## Import Libraries

## Import Libraries

In [None]:
import pandas as pd
import numpy as np
import gc
import lightgbm as lgb
import time
from sklearn.metrics import mean_squared_error
import scipy
from scipy.stats import pearsonr
import matplotlib.pyplot as plt
import pickle

In [None]:
## Remove scientific notation
pd.set_option('display.float_format', lambda x: '%.2f' % x)

## Import Data

In [None]:
## read the training data
## A memory optimized pickle dataset will be utilized.
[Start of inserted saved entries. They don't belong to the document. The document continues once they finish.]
/-- R14: `SetFlags` leaves one of the three flag words. -/
theorem State.WF.setFlags (h : s.WF) (r : Int) : (s.setFlags r).WF := by
  obtain ⟨hcfg, hregs, hcells, hflags, hrest⟩ := h
  refine ⟨hcfg, hregs, hcells, ?_, hrest⟩
  rw [State.FlagsOk, State.setFlags_flags, flagsAfter_eq hflags]
  split_ifs <;> simp

theorem State.WF.withStkTop (h : s.WF) {v : Int} (hlo : s.stkBot ≤ v) (hhi : v ≤ s.cfg.stackTopInit) :
    State.WF { s with stkTop := v } := by
  obtain ⟨hcfg, hregs, hcells, hflags, ⟨hbot, -, -⟩, hrest⟩ := h
  exact ⟨hcfg, hregs, hcells, hflags, ⟨hbot, hlo, hhi⟩, hrest⟩

theorem State.WF.withSel (h : s.WF) {i : Nat} (hi : i < s.cfg.nregs) : State.WF { s with sel := i } := by
  obtain ⟨hcfg, hregs, hcells, hflags, hstk, hcanon, hmem, hpend, -⟩ := h
  exact ⟨hcfg, hregs, hcells, hflags, hstk, hcanon, hmem, hpend, hi⟩

theorem State.WF.writeCell (h : s.WF) {a v : Int} (ha : ValidAddress s.cfg a) (hv : Fits s.cfg.W v) :
    (s.writeCell a v).WF := by
  obtain ⟨hcfg, hregs, hcells, hflags, hstk, hcanon, hmem, hrest⟩ := h
  obtain ⟨hlo, hhi⟩ := ha
  exact ⟨hcfg, hregs, hcells, hflags, hstk, cellWrite_wf hcanon _ _, memoryFits_cellWrite hmem (by omega) hv, hrest⟩

/-- R44: the data phase of a store leaves nothing pending. -/
theorem State.WF.storeData (h : s.WF) {a v : Int} (ha : ValidAddress s.cfg a) (hv : Fits s.cfg.W v) :
    State.WF { s.writeCell a v with pend := none } := by
  obtain ⟨hcfg, hregs, hcells, hflags, hstk, hcanon, hmem, -, hsel⟩ := h.writeCell ha hv
  exact ⟨hcfg, hregs, hcells, hflags, hstk, hcanon, hmem, rfl, hsel⟩

/-! ### Words read from a well-formed state -/

theorem acc_fits (h : s.WF) (k : Slot) : Fits s.cfg.W (s.acc k) := by
  obtain ⟨-, -, -, -, -, h0, h1, -⟩ := h.cells
  cases k with
  | zero => exact h0
  | one => exact h1

/-- R16, R17: `StkTop` lies between the stack bounds, so it is a Word. -/
theorem stkTop_fits (h : s.WF) : Fits s.cfg.W s.stkTop := by
  obtain ⟨hb, hlo, hhi⟩ := h.stack
  obtain ⟨-, -, -, -, -, -, htop, hbot, -⟩ := id h.1
  exact fits_address h.1 (by omega) (by omega)

theorem aluResult_fits (h : s.WF) (op : AluOp) (a b : Int) : Fits s.cfg.W (aluResult s.cfg.W op a b) := by
  cases op <;> exact fits_wrap h.1 _

/-! ### Micro-operations -/

/-- The micro-operations that keep the invariant from every well-formed state. The others need what stands around
them: `MEM.store` its second phase, `STK.incTop` a non-empty stack, `FLAGS.setBit` the other bit clear; and a carried
operand must be a Word. -/
def MicroOp.Plain (W : Nat) : MicroOp → Prop
  | .memStore | .stkIncTop | .flagsSetBit _ _ => False
  | .operandRead w => Fits W w
  | _ => True

theorem readStep_wf (h : s.WF) (r : ReadPort) : (readStep r s).WF := by
  cases r with
  | pc => exact h.withExt h.cells.1
  | reg0 => exact h.withExt (reg_fits h 0)
  | stkTop => exact h.withExt (stkTop_fits h)

theorem storeStep_wf (h : s.WF) (r : StorePort) : (storeStep r s).WF := by
  obtain ⟨hpc, -, hext, hrest⟩ := h.cells
  cases r with
  | pc => exact h.withPc hext
  | ir => exact h.withCells ⟨hpc, hext, hext, hrest⟩
  | reg0 => exact h.setReg 0 hext

theorem internalReadStep_wf (h : s.WF) (r : InternalReadPort) : (internalReadStep r s).WF := by
  obtain ⟨hpc, hir, -⟩ := h.cells
  cases r with
  | pc => exact h.withIba hpc
  | ir => exact h.withIba hir
  | reg0 => exact h.withIba (reg_fits h 0)

theorem internalStoreStep_wf (h : s.WF) (r : InternalStorePort) : (internalStoreStep r s).WF := by
  obtain ⟨-, -, -, -, hibb, -⟩ := h.cells
  cases r with
  | pc => exact h.withPc hibb
  | reg0 => exact h.setReg 0 hibb

theorem smStoreInStep_wf (h : s.WF) (k : Slot) : (smStoreInStep k s).WF := by
  obtain ⟨hpc, hir, hext, hiba, hibb, h0, h1, hsm0, hsm1⟩ := h.cells
  cases k with
  | zero => exact h.withCells ⟨hpc, hir, hext, hiba, hibb, h0, h1, hext, hsm1⟩
  | one => exact h.withCells ⟨hpc, hir, hext, hiba, hibb, h0, h1, hsm0, hext⟩

theorem smSelectStep_wf (h : s.WF) (b : SelectInput) : (smSelectStep b s).WF := by
  obtain ⟨-, -, -, -, -, -, -, hsm0, hsm1⟩ := h.cells
  refine h.withExt ?_
  split
  · exact hsm1
  · exact hsm0

theorem memReadStep_wf (h : s.WF) {w : Int} (hw : Fits s.cfg.W w) : (memReadStep w s).WF := by
  by_cases ha : ValidAddress s.cfg s.ext
  · rw [memReadStep_valid ha]; exact h.withExt hw
  · rw [memReadStep_invalid ha]; exact h.raise _ _

theorem demuxSetValueStep_wf (h : s.WF) : (demuxSetValueStep s).WF := by
  by_cases hid : ValidRegister s.cfg s.ext
  · rw [demuxSetValueStep_valid hid]
    obtain ⟨hlo, hhi⟩ := hid
    exact h.withSel (by omega)
  · rw [demuxSetValueStep_invalid hid]; exact h.raise _ _

theorem stkDecTopStep_wf (h : s.WF) : (stkDecTopStep s).WF := by
  obtain ⟨-, -, hhi⟩ := h.stack
  by_cases hfull : s.stkTop - 1 < s.stkBot
  · rw [stkDecTopStep_full hfull]; exact h.raise _ _
  · rw [stkDecTopStep_room hfull]; exact h.withStkTop (by omega) (by omega)

theorem stkCheckNotEmptyStep_wf (h : s.WF) : (stkCheckNotEmptyStep s).WF := by
  by_cases hempty : s.stkTop = s.cfg.stackTopInit
  · rw [stkCheckNotEmptyStep_empty hempty]; exact h.raise _ _
  · rwa [stkCheckNotEmptyStep_nonempty hempty]

theorem microStep_wf (h : s.WF) {op : MicroOp} (hop : op.Plain s.cfg.W) : (microStep op s).WF := by
  obtain ⟨-, -, hext, hiba, hibb, -⟩ := h.cells
  cases op with
  | read r => exact readStep_wf h r
  | store r => exact storeStep_wf h r
  | internalRead r => exact internalReadStep_wf h r
  | internalStore r => exact internalStoreStep_wf h r
  | flagsGetBit i => exact h
  | aluStoreOperand k => exact h.setAcc k hiba
  | aluInternalStoreOperand k => exact h.setAcc k hibb
  | aluReadOperand k => exact h.withIba (acc_fits h k)
  | aluInternalReadOperand k => exact h.withIbb (acc_fits h k)
  | alu op => exact h.setAcc .one (aluResult_fits h op _ _)
  | demuxSetValue => exact demuxSetValueStep_wf h
  | demuxInternalRead => exact h.withIba (reg_fits h _)
  | demuxInternalStore => exact h.setReg _ hibb
  | smStoreIn k => exact smStoreInStep_wf h k
  | smSelect b => exact smSelectStep_wf h b
  | flagsUpdate => exact h.setFlags _
  | memRead => exact memReadStep_wf h (cell_fits h _)
  | operandRead w => exact memReadStep_wf h hop
  | stkDecTop => exact stkDecTopStep_wf h
  | stkCheckNotEmpty => exact stkCheckNotEmptyStep_wf h
  | flagsSetBit | memStore | stkIncTop => exact hop.elim

/-! ### Sequences of micro-operations -/

/-- A program that leaves every well-formed state of a `W`-bit machine well-formed, completed or faulted. -/
def KeepsWF (W : Nat) (program : List MicroOp) : Prop :=
  ∀ s : State, s.cfg.W = W → s.WF → (runMicro program s).WF

variable {W : Nat}

theorem KeepsWF.append {p q : List MicroOp} (hp : KeepsWF W p) (hq : KeepsWF W q) : KeepsWF W (p ++ q) := by
  intro s hW h
  rw [runMicro_append]
  exact hq _ (by rw [runMicro_cfg, hW]) (hp s hW h)

theorem keepsWF_of_plain {p : List MicroOp} (hp : ∀ op ∈ p, op.Plain W) : KeepsWF W p := by
  intro s hW h
  refine (runMicro_induction (P := fun t => t.cfg.W = W ∧ t.WF) (fun op hop t ⟨hW, ht⟩ => ?_) ⟨hW, h⟩).2
  exact ⟨by rw [microStep_cfg, hW], microStep_wf ht (hW ▸ hp op hop)⟩

/-- R43 to R46: both phases of a store with the data read onto the bus between them. The first phase raises with
nothing pending, or the second completes the store at the address that the first checked. -/
theorem keepsWF_store (r : ReadPort) : KeepsWF W [.memStore, .read r, .memStore] := by
  intro s _ h
  by_cases hr : s.run = .running
  · by_cases ha : ValidAddress s.cfg s.ext
    · have hread : (readStep r s).WF := readStep_wf h r
      have hcfg : (readStep r s).cfg = s.cfg := microStep_cfg (.read r) s
      obtain ⟨-, -, hext, -⟩ := hread.cells
      rw [runMicro_store_valid hr h.pend ha, runMicro_nil]
      exact hread.storeData (hcfg ▸ ha) hext
    · rw [runMicro_memStore_invalid hr h.pend ha]
      exact h.raise _ _
  · rwa [runMicro_of_ended hr]

/-- R52: the whole of a pop's micro-operations, from a well-formed running state. -/
theorem pop_eq (h : s.WF) (hr : s.run = .running) :
    pop s =
      if s.stkTop = s.cfg.stackTopInit then s.raise .stackUnderflow s.stkTop
      else { s with ext := s.cell s.stkTop, stkTop := s.stkTop + 1 } := by
  rw [pop, runMicro_cons hr, microStep_stkCheckNotEmpty]
  by_cases hempty : s.stkTop = s.cfg.stackTopInit
  · rw [stkCheckNotEmptyStep_empty hempty, runMicro_raise, if_pos hempty]
  · rw [stkCheckNotEmptyStep_nonempty hempty, if_neg hempty]
    rw [runMicro_cons hr, microStep_read_stkTop, runMicro_memRead_valid (by exact hr) (pop_address h hempty),
      runMicro_cons (by exact hr)]
    rfl

theorem pop_wf (h : s.WF) : (pop s).WF := by
  by_cases hr : s.run = .running
  · rw [pop_eq h hr]
    obtain ⟨-, hlo, hhi⟩ := h.stack
    split
    · exact h.raise _ _
    · exact (h.withExt (cell_fits h _)).withStkTop (by simp only; omega) (by simp only; omega)
  · rwa [pop, runMicro_of_ended hr]

/-! ### The microprograms of the 21 instructions -/

theorem keepsWF_incPc : KeepsWF W incPc := keepsWF_of_plain (by simp [incPc, MicroOp.Plain])

theorem keepsWF_operand {w : Int} (hw : Fits W w) : KeepsWF W (operand (some w)) :=
  keepsWF_of_plain (by simpa [operand, MicroOp.Plain] using hw)

theorem keepsWF_registerOperand {id : Int} (hid : Fits W id) : KeepsWF W (registerOperand (some id)) :=
  (keepsWF_operand hid).append (keepsWF_of_plain (by simp [MicroOp.Plain]))

theorem keepsWF_memoryOperand {a : Int} (ha : Fits W a) : KeepsWF W (memoryOperand (some a)) :=
  keepsWF_of_plain (by simpa [memoryOperand, operand, MicroOp.Plain] using ha)

theorem keepsWF_registerPair {a b : Int} (ha : Fits W a) (hb : Fits W b) :
    KeepsWF W (registerPair (some a) (some b)) :=
  keepsWF_of_plain (by simpa [registerPair, incPc, registerOperand, operand, MicroOp.Plain] using ⟨ha, hb⟩)

theorem keepsWF_accMemProgram (op : AluOp) {a : Int} (ha : Fits W a) : KeepsWF W (accMemProgram op (some a)) :=
  ((keepsWF_incPc.append (keepsWF_memoryOperand ha)).append (keepsWF_of_plain (by simp [MicroOp.Plain]))).append
    keepsWF_incPc

theorem keepsWF_condJumpProgram (i : FlagBit) (p : Polarity) {a : Int} (ha : Fits W a) :
    KeepsWF W (condJumpProgram i p (some a)) :=
  (((keepsWF_incPc.append (keepsWF_operand ha)).append (keepsWF_of_plain (by simp [MicroOp.Plain]))).append
    keepsWF_incPc).append (keepsWF_of_plain (by simp [MicroOp.Plain]))

theorem keepsWF_regRegProgram (op : AluOp) {a b : Int} (ha : Fits W a) (hb : Fits W b) :
    KeepsWF W (regRegProgram op (some a) (some b)) :=
  ((keepsWF_registerPair ha hb).append (keepsWF_of_plain (by simp [MicroOp.Plain]))).append keepsWF_incPc

theorem keepsWF_regMemProgram (op : AluOp) {r a : Int} (hr : Fits W r) (ha : Fits W a) :
    KeepsWF W (regMemProgram op (some r) (some a)) :=
  ((((keepsWF_incPc.append (keepsWF_registerOperand hr)).append keepsWF_incPc).append
    (keepsWF_memoryOperand ha)).append (keepsWF_of_plain (by simp [MicroOp.Plain]))).append keepsWF_incPc

theorem keepsWF_storeProgram {a : Int} (ha : Fits W a) : KeepsWF W (storeProgram (some a)) :=
  ((keepsWF_incPc.append (keepsWF_operand ha)).append (keepsWF_store .reg0)).append keepsWF_incPc

theorem keepsWF_incmemProgram {a : Int} (ha : Fits W a) : KeepsWF W (incmemProgram (some a)) :=
  ((((keepsWF_incPc.append (keepsWF_memoryOperand ha)).append (keepsWF_of_plain (by simp [MicroOp.Plain]))).append
    (keepsWF_operand ha)).append ((keepsWF_store .reg0).append (keepsWF_of_plain (by simp [MicroOp.Plain])))).append
    keepsWF_incPc

theorem keepsWF_callProgram {a : Int} (ha : Fits W a) : KeepsWF W (callProgram (some a)) :=
  (((keepsWF_incPc.append (keepsWF_operand ha)).append (keepsWF_of_plain (by simp [MicroOp.Plain]))).append
    keepsWF_incPc).append
    ((keepsWF_of_plain (p := [.stkDecTop, .read .stkTop]) (by simp [MicroOp.Plain])).append
      ((keepsWF_store .pc).append (keepsWF_of_plain (by simp [MicroOp.Plain]))))

/-- RET is a pop followed by the jump (R171). -/
theorem keepsWF_retProgram : KeepsWF W retProgram :=
  KeepsWF.append (fun _ _ h => pop_wf h) (keepsWF_of_plain (p := [.store .pc]) (by simp [MicroOp.Plain]))

/-- Every instruction whose operands are Words keeps the invariant. -/
theorem keepsWF_instrProgram {i : Instr} (hi : i.WF W) : KeepsWF W (instrProgram i) := by
  cases i <;> simp only [Instr.WF, Instr.operands, List.forall_mem_cons, List.not_mem_nil, false_implies,
    implies_true, and_true] at hi
  case add a => exact keepsWF_accMemProgram .add hi
  case sub a => exact keepsWF_accMemProgram .sub hi
  case inc =>
    exact KeepsWF.append (keepsWF_of_plain (by simp [MicroOp.Plain])) keepsWF_incPc
  case jmp a =>
    exact (keepsWF_incPc.append (keepsWF_operand hi)).append (keepsWF_of_plain (by simp [MicroOp.Plain]))
  case jz a | je a => exact keepsWF_condJumpProgram .zero .ifSet hi
  case jnz a | jne a => exact keepsWF_condJumpProgram .zero .ifClear hi
  case jn a => exact keepsWF_condJumpProgram .negative .ifSet hi
  case read a | ldi a =>
    exact ((keepsWF_incPc.append (keepsWF_operand hi)).append (keepsWF_of_plain (by simp [MicroOp.Plain]))).append
      keepsWF_incPc
  case store a => exact keepsWF_storeProgram hi
  case incmem a => exact keepsWF_incmemProgram hi
  case moveregreg a b | cmp a b =>
    exact ((keepsWF_registerPair hi.1 hi.2).append (keepsWF_of_plain (by simp [MicroOp.Plain]))).append keepsWF_incPc
  case addregreg a b => exact keepsWF_regRegProgram .add hi.1 hi.2
  case subregreg a b => exact keepsWF_regRegProgram .sub hi.1 hi.2
  case addregmem r a => exact keepsWF_regMemProgram .add hi.1 hi.2
  case subregmem r a => exact keepsWF_regMemProgram .sub hi.1 hi.2
  case call a => exact keepsWF_callProgram hi
  case ret => exact keepsWF_retProgram

/-! ### The whole step -/

theorem fetchDecode_wf (h : s.WF) : (fetchDecode s).WF :=
  keepsWF_of_plain (p := fetchSequence ++ decodeSequence) (W := s.cfg.W)
    (by simp [fetchSequence, decodeSequence, MicroOp.Plain]) s rfl h

/-- Decoding reads Words, so what it answers is well-formed (R74). -/
theorem instr_wf_of_decode (h : s.WF) {i : Instr} {rest : List Int}
    (hd : decode (fetchedWords s) = .ok (i, rest)) : i.WF s.cfg.W := by
  have hwords : ∀ v ∈ fetchedWords s, Fits s.cfg.W v := by
    obtain ⟨-, -, -, hiba, -⟩ := h.cells
    simp only [fetchedWords, List.forall_mem_cons, List.not_mem_nil, false_implies,
    implies_true, and_true]
    exact ⟨hiba, cell_fits h _, cell_fits h _⟩
  intro v hv
  refine hwords v ?_
  rw [encode_append_of_decode hd]
  simp [encode, hv]

/-- The second half of a step: the decoded instruction, or the clean halt. -/
theorem dispatch_wf {t : State} (h : s.WF) (ht : dispatch s = .next t) : t.WF := by
  unfold dispatch at ht
  split at ht
  · rw [exec_next ht]
    exact keepsWF_instrProgram (instr_wf_of_decode h ‹_›) s rfl h
  · cases ht
    exact h.halt

/-- Settles O22: FETCH and decode keep the invariant, and so does what they dispatch. -/
theorem stepKeepsWellFormed : Obligations.StepKeepsWellFormed := by
  intro s t h ht
  obtain ⟨-, -, -, hi⟩ := hostStep_next ht
  have hf := fetchDecode_wf h
  simp only [instructionStep] at hi
  split at hi
  · exact dispatch_wf hf hi
  · cases hi
    exact hf

end Sys2Proof.Machine
end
df_train = pd.read_pickle('../input/ubiquant-market-prediction-half-precision-pickle/train.pkl')

In [None]:
display(df_train.shape)
display(df_train.info())
df_train.head()

In [None]:
## Number of investments
df_train.investment_id.nunique()

In [None]:
## Number of investments
df_train.investment_id.value_counts()

In [None]:
## Investment distribution
plt.figure(figsize=(10,8))
df_train.investment_id.value_counts().plot(kind='hist')

In [None]:
## Number of Time ids
df_train.time_id.nunique()

In [None]:
## Time Id summary
df_train.time_id.describe()

In [None]:
## Time id tabulation
df_train.time_id.value_counts()

In [None]:
## Time id distribution
plt.figure(figsize=(10,8))
df_train.time_id.value_counts().plot(kind='hist')

In [None]:
## Check first time IDs for most investments
#df_train.groupby('investment_id')[['investment_id','time_id']].sort_values(['investment_id','time_id']).head()
first_time_id_by_investment = df_train.sort_values(by=['investment_id', 'time_id'])[['investment_id', 'time_id']].drop_duplicates('investment_id')[['time_id']]


In [None]:
## What time id do investments start from (some investments do not start at time 0)
print(len(first_time_id_by_investment))
first_time_id_by_investment.time_id.describe()

In [None]:
## Target

df_train.target.describe()

In [None]:
## Time id distribution
plt.figure(figsize=(10,8))
df_train.target.plot()

In [None]:
sample_investment_id = 2140
sample_df = df_train[df_train['investment_id'] == sample_investment_id ]
print(sample_df.shape)
sample_df.head(10)

In [None]:
## Check for duplicate time ids for sample df
sample_df.time_id.nunique()

In [None]:
plt.figure(figsize=(10,8))
sample_df.target.plot()

In [None]:
## Correlation btn features (Top 50)
df_train.corr().unstack().sort_values(ascending=False).drop_duplicates()[:50]


In [None]:
## Sample investments with at least time_id 500
first_time_id_to_use = 500 

## Select anonymized features
features_to_use= [col for col in df_train.columns if col.startswith("f")] # use only the anonymised features

## Cap training set at time id 1000
time_id_to_split_train_and_val = 1000

## Filter for investments greater than time period
df_train = df_train.loc[df_train.time_id >= first_time_id_to_use]
print("df_train.shape: ",df_train.shape)

## Split data into train and validation set
X_train = df_train.loc[df_train.time_id < time_id_to_split_train_and_val]
X_val = df_train.loc[df_train.time_id >= time_id_to_split_train_and_val]

## Select target features
y_train = X_train.target
y_val = X_val.target

## Select independent features (anonymalized)
X_train = X_train[features_to_use]
X_val = X_val[features_to_use]

print("X_train.shape:  ", X_train.shape)
print("X_val.shape:    ", X_val.shape)


In [None]:
## Free up memory
del df_train
gc.collect()

## Light GBM

Light Gradient Boosting Machine, is a free and open source distributed gradient boosting framework for machine learning originally developed by Microsoft.
Fast, distributed, high-performance gradient boosting framework based on decision tree algorithm.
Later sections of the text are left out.